* _TASK DIRECTIONS_:
Only an exact copy of the lines beginning at the one that contains "(rd1A, wr1A): bits" and ending at the last line of the records below counts as the answer.

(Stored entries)
☆ ☆ ☆
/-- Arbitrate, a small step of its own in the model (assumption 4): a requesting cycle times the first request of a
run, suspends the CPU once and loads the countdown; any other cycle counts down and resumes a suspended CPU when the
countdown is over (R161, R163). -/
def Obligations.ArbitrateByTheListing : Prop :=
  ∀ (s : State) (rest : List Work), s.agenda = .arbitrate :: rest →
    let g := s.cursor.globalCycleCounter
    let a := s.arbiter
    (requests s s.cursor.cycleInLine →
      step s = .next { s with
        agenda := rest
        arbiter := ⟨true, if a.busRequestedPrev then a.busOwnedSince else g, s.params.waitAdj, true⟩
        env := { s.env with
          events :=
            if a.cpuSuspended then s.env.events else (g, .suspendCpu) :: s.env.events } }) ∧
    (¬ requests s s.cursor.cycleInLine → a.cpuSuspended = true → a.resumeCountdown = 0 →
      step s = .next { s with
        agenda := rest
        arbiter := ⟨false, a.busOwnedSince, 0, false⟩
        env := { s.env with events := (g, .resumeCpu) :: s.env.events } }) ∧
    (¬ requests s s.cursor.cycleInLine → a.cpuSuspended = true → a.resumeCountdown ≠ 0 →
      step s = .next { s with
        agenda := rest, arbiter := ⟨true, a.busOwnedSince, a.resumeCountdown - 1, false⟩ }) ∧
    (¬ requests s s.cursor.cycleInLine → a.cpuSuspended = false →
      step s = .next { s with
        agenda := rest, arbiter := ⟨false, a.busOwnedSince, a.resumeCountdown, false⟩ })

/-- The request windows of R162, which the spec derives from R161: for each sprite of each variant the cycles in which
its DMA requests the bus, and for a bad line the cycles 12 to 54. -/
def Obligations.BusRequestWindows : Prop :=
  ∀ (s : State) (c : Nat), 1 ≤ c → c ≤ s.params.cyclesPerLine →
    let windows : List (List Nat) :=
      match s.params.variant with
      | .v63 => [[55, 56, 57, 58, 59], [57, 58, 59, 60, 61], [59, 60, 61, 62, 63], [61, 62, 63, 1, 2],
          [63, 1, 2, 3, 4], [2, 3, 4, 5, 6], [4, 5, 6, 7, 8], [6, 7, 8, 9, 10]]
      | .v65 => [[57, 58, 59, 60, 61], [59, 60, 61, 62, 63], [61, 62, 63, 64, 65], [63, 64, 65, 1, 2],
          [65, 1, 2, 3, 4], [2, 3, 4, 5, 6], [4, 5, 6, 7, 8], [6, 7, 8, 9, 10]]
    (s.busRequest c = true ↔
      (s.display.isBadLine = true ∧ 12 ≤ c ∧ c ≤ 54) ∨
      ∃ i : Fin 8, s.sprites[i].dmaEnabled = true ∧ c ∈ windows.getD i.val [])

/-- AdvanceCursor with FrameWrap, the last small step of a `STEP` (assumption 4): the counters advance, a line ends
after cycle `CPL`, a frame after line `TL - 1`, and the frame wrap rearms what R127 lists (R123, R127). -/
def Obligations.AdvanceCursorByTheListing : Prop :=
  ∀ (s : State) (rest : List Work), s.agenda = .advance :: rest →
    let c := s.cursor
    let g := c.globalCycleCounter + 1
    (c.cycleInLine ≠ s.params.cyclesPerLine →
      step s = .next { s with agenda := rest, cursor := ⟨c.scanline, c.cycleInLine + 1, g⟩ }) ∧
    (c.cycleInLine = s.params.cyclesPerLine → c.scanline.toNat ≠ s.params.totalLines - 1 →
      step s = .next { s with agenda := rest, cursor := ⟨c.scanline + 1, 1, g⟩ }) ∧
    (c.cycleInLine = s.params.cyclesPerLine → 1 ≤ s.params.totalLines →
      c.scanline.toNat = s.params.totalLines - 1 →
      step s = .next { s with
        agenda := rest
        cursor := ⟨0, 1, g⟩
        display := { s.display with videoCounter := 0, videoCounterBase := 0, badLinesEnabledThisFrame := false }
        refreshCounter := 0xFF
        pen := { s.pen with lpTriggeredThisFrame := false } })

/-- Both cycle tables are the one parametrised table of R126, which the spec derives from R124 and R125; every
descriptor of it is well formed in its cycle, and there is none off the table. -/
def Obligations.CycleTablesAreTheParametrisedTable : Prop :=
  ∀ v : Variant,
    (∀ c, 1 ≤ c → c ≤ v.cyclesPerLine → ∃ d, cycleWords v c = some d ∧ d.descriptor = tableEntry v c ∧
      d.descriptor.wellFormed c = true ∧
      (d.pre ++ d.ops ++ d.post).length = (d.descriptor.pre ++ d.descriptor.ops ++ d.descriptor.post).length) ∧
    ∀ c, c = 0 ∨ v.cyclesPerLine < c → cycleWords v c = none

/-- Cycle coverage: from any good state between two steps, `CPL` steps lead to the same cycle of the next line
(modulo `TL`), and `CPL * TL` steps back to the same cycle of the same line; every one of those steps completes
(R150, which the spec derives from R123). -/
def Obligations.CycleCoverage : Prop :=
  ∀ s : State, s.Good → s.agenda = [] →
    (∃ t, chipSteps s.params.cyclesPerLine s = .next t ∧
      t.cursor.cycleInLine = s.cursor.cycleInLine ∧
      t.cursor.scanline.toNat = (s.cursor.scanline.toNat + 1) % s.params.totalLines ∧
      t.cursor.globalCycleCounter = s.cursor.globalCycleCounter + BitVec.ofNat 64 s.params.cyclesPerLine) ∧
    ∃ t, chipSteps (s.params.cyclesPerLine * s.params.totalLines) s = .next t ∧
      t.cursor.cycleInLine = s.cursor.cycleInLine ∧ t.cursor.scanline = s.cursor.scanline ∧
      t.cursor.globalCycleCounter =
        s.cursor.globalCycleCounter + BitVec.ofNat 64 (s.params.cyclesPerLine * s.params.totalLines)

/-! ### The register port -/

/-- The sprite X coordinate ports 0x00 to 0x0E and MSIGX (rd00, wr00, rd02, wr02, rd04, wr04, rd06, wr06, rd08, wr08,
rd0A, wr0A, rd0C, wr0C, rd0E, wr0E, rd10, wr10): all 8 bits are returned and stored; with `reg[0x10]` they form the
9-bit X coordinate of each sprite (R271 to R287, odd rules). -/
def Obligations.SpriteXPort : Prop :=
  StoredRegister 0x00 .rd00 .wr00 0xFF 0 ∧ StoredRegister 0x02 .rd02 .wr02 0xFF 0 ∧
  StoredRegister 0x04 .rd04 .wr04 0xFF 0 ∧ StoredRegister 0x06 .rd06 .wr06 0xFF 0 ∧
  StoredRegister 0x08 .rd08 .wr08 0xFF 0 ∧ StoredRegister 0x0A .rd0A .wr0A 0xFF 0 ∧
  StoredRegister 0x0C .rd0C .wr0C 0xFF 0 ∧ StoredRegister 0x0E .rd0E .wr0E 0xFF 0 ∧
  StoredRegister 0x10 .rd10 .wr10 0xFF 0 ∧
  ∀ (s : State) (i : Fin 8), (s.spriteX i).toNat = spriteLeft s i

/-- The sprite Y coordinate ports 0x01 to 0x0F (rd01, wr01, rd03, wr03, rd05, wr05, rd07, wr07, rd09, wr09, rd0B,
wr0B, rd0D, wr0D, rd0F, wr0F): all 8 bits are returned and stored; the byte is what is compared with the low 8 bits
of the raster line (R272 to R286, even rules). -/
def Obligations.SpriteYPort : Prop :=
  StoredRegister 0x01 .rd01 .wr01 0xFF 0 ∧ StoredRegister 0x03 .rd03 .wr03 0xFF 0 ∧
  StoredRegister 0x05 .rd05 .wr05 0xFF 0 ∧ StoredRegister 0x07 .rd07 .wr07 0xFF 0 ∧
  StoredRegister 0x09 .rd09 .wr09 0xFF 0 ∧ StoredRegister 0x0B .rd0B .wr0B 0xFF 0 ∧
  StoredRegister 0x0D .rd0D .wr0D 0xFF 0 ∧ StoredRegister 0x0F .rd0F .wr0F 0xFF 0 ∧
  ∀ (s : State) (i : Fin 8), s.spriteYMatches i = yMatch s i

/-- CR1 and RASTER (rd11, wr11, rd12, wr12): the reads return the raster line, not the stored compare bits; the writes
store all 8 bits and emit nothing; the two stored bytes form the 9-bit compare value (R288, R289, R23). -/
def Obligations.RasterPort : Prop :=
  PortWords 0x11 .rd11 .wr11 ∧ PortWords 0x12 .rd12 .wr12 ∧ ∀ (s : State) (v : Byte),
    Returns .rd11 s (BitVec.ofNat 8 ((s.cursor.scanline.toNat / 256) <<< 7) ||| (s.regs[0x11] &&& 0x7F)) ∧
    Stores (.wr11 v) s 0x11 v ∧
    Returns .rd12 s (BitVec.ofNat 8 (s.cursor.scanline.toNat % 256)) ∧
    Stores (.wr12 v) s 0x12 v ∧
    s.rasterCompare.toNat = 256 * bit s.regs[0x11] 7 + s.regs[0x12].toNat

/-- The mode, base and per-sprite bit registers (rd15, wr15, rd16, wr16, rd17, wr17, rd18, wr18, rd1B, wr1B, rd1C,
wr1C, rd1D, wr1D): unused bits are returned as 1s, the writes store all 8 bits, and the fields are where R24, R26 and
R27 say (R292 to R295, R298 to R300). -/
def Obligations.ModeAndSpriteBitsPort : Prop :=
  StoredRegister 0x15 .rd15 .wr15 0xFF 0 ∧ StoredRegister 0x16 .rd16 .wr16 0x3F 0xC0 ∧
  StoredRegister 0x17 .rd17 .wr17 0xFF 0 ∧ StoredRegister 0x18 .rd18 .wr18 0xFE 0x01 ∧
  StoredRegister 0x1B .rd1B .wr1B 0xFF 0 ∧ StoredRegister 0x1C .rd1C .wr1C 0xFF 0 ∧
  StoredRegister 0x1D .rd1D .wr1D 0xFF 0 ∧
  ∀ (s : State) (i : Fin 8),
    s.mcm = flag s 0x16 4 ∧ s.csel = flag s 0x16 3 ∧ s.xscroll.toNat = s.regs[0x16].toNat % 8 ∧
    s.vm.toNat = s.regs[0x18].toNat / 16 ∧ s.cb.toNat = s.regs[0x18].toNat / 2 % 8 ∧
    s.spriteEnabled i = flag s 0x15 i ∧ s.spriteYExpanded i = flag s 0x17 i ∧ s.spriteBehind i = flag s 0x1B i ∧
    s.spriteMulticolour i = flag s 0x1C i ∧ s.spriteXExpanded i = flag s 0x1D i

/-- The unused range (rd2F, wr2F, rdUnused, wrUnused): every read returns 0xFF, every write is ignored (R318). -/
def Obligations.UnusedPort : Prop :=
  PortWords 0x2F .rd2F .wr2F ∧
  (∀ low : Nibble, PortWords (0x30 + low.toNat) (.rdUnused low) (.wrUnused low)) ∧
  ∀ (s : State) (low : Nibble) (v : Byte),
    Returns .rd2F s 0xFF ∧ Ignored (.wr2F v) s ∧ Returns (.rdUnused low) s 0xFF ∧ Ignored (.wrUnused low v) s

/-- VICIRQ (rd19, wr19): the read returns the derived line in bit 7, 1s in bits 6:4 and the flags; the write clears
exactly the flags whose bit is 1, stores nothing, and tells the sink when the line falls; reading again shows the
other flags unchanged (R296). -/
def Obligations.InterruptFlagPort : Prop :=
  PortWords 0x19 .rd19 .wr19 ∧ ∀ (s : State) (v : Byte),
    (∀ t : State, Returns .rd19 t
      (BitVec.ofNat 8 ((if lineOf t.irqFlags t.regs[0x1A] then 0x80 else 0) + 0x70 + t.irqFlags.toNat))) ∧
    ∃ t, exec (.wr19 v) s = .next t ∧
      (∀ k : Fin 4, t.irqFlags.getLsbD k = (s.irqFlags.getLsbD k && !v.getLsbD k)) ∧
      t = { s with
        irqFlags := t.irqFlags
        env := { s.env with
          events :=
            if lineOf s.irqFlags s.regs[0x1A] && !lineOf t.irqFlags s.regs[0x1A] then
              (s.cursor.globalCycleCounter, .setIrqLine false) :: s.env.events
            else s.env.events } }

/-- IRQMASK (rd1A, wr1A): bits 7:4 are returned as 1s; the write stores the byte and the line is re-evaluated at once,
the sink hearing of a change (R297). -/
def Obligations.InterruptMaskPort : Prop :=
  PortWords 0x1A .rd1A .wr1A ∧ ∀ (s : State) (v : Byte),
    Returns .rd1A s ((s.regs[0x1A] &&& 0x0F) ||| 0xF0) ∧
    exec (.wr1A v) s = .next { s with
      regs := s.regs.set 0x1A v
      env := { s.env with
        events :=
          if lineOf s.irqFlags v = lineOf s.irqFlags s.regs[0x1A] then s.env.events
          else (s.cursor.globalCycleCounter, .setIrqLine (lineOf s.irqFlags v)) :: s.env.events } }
☆ ☆ ☆
* _REPLY_:
/-- IRQMASK (rd1A, wr1A): bits 7:4 are returned as 1s; the write stores the byte and the line is re-evaluated at once,
the sink hearing of a change (R297). -/
def Obligations.InterruptMaskPort : Prop :=
  PortWords 0x1A .rd1A .wr1A ∧ ∀ (s : State) (v : Byte),
    Returns .rd1A s ((s.regs[0x1A] &&& 0x0F) ||| 0xF0) ∧
    exec (.wr1A v) s = .next { s with
      regs := s.regs.set 0x1A v
      env := { s.env with
        events :=
          if lineOf s.irqFlags v = lineOf s.irqFlags s.regs[0x1A] then s.env.events
          else (s.cursor.globalCycleCounter, .setIrqLine (lineOf s.irqFlags v)) :: s.env.events } }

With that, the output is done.